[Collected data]
* * *

-- ==== Sys2Proof/Machine/Runner.lean ====
section
/-! DEFINITION. Runners and runner lists: fetching, validation, the streams of the descriptors, fused commands, multicast,
work stealing, abort and completion (chapter "Runners and runner lists"). A runner cuts a stream into pieces that lie within one 64-byte block
at both of their ends; each piece is one read segment and one write segment. -/
namespace Sys2Proof.Machine

/-! Descriptors -/

/-- Dword `n` of a descriptor (R318). -/
def dword (d n : Nat) : Nat := d / 2 ^ (32 * n) % 2 ^ 32

/-- OP of a descriptor. -/
def opOf (d : Nat) : Nat := d % 16

/-- ORDERED. -/
def ordered (d : Nat) : Bool := d / 16 % 2 = 1

/-- Are the dwords free of bits outside these masks? (R318, R320) -/
def onlyBits (d : Nat) (masks : List Nat) : Bool :=
  (List.range 8).all (fun n => decide (dword d n &&& (0xFFFFFFFF - masks.getD n 0) = 0))

/-- All bits of a dword. -/
def full : Nat := 0xFFFFFFFF

/-- ROWS of a COPY or FILL. -/
def rowsOf (d : Nat) : Nat := d / 65536 % 65536
/-- LEN or COUNT, dword 3 bits [23:0]. -/
def lenOf (d : Nat) : Nat := dword d 3 % 2 ^ 24
/-- ELEM. -/
def elemOf (d : Nat) : Nat := dword d 5 % 65536
/-- STAGES of a FUSE. -/
def stagesOf (d : Nat) : Nat := d / 256 % 4 + 1
/-- TILES. -/
def tilesOf (d : Nat) : Nat := dword d 1 % 2 ^ 24
/-- TILE_ITEMS. -/
def itemsOf (d : Nat) : Nat := dword d 1 / 2 ^ 24 % 32
/-- PREFETCH_TILES. -/
def prefetchOf (d : Nat) : Nat := dword d 1 / 2 ^ 29 + 1
/-- BARRIER. -/
def barrierOf (d : Nat) : Bool := d / 1024 % 2 = 1

/-- Valid receivers of an MCAST as (number, logical cabinet) (R325). -/
def receivers (d : Nat) : List (Nat × Nat) :=
  ((List.range 16).filter (fun k => decide (d / 2 ^ (128 + 8 * k + 7) % 2 = 1))).map (fun k => (k, d / 2 ^ (128 + 8 * k) % 128))

/-- Are the entries of a list all different? -/
def allDiff : List Nat → Bool
  | [] => true
  | x :: l => !l.contains x && allDiff l

/-- Is a descriptor valid where it stands outside a chain, on die `die`? (R319 to R328) -/
def descOk (die d : Nat) : Bool :=
  match opOf d with
  | 1 => onlyBits d [0xFFFF001F, full, full, 0xFFFFFF, full, full] && decide (0 < rowsOf d) && decide (0 < lenOf d)
  | 2 => onlyBits d [0xFFFF001F, 0, full, 0xFFFFFF, 0, full, full, full] && decide (0 < rowsOf d) && decide (0 < lenOf d)
  | 3 | 4 => onlyBits d [0x1F, full, full, 0xFFFFFF, full, 0xFFFF] && decide (0 < lenOf d) && decide (0 < elemOf d) && decide (dword d 4 % 4 = 0)
  | 5 =>
    onlyBits d [0x1F, full, full, 0xFFFFFF, full, full, full, full] && decide (0 < lenOf d) && decide (lenOf d ≤ 2 ^ 22) && decide (dword d 2 / 2 ^ 22 % 128 = 0) &&
      decide (dword d 2 % 2 ^ 22 + lenOf d ≤ 2 ^ 22) && !(receivers d).isEmpty && allDiff ((receivers d).map (fun r => r.2))
  | 6 =>
    onlyBits d [0x70F, full, 0xFFFF, full, 0xFFFF] && decide (2 ≤ stagesOf d) && decide (0 < itemsOf d) && decide (itemsOf d ≤ 16) && decide (0 < tilesOf d) &&
      decide (itemsOf d * prefetchOf d ≤ 16) && (!barrierOf d || decide (dword d 2 / 2 ^ (8 + die) % 2 = 1))
  | 7 => onlyBits d [0x01FF001F, full, 0xFFFF, 0xFFFF]
  | 8 => onlyBits d [0xFFFF001F, 0x7FFFF]
  | 9 =>
    onlyBits d [0x1F, full, full] && decide (dword d 1 % 32 = 0) && decide (dword d 2 % 32 = 0) && decide (dword d 1 ≤ dword d 2) && decide (dword d 1 / 2 ^ 29 = dword d 2 / 2 ^ 29)
  | 15 => onlyBits d [0x1F]
  | _ => false

/-- Bytes that a descriptor moves (R337). -/
def movedBytes (d : Nat) : Nat :=
  match opOf d with
  | 1 | 2 => lenOf d * rowsOf d
  | 3 | 4 => lenOf d * elemOf d
  | 5 => lenOf d * (receivers d).length
  | 6 => tilesOf d * itemsOf d * 64
  | _ => 0

/-- Is a stage of a fused command valid at its position? (R327, R338) -/
def stageOk (die : Nat) (hdr : Nat) (k : Nat) (d : Nat) : Bool :=
  let first := decide (k = 0)
  let last := decide (k + 1 = stagesOf hdr)
  match opOf d with
  | 10 => onlyBits d [0xF, full]
  | 1 => (first || last) && descOk die d && decide (movedBytes d = movedBytes hdr)
  | 3 => first && descOk die d && decide (movedBytes d = movedBytes hdr)
  | 4 => last && descOk die d && decide (movedBytes d = movedBytes hdr)
  | _ => false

* * *

Can you quote exactly the lines from the one containing "itemsOf d * 64" through the last line of the records above, and nothing else?

* Solution for this task
  | 6 => tilesOf d * itemsOf d * 64
  | _ => 0

/-- Is a stage of a fused command valid at its position? (R327, R338) -/
def stageOk (die : Nat) (hdr : Nat) (k : Nat) (d : Nat) : Bool :=
  let first := decide (k = 0)
  let last := decide (k + 1 = stagesOf hdr)
  match opOf d with
  | 10 => onlyBits d [0xF, full]
  | 1 => (first || last) && descOk die d && decide (movedBytes d = movedBytes hdr)
  | 3 => first && descOk die d && decide (movedBytes d = movedBytes hdr)
  | 4 => last && descOk die d && decide (movedBytes d = movedBytes hdr)
  | _ => false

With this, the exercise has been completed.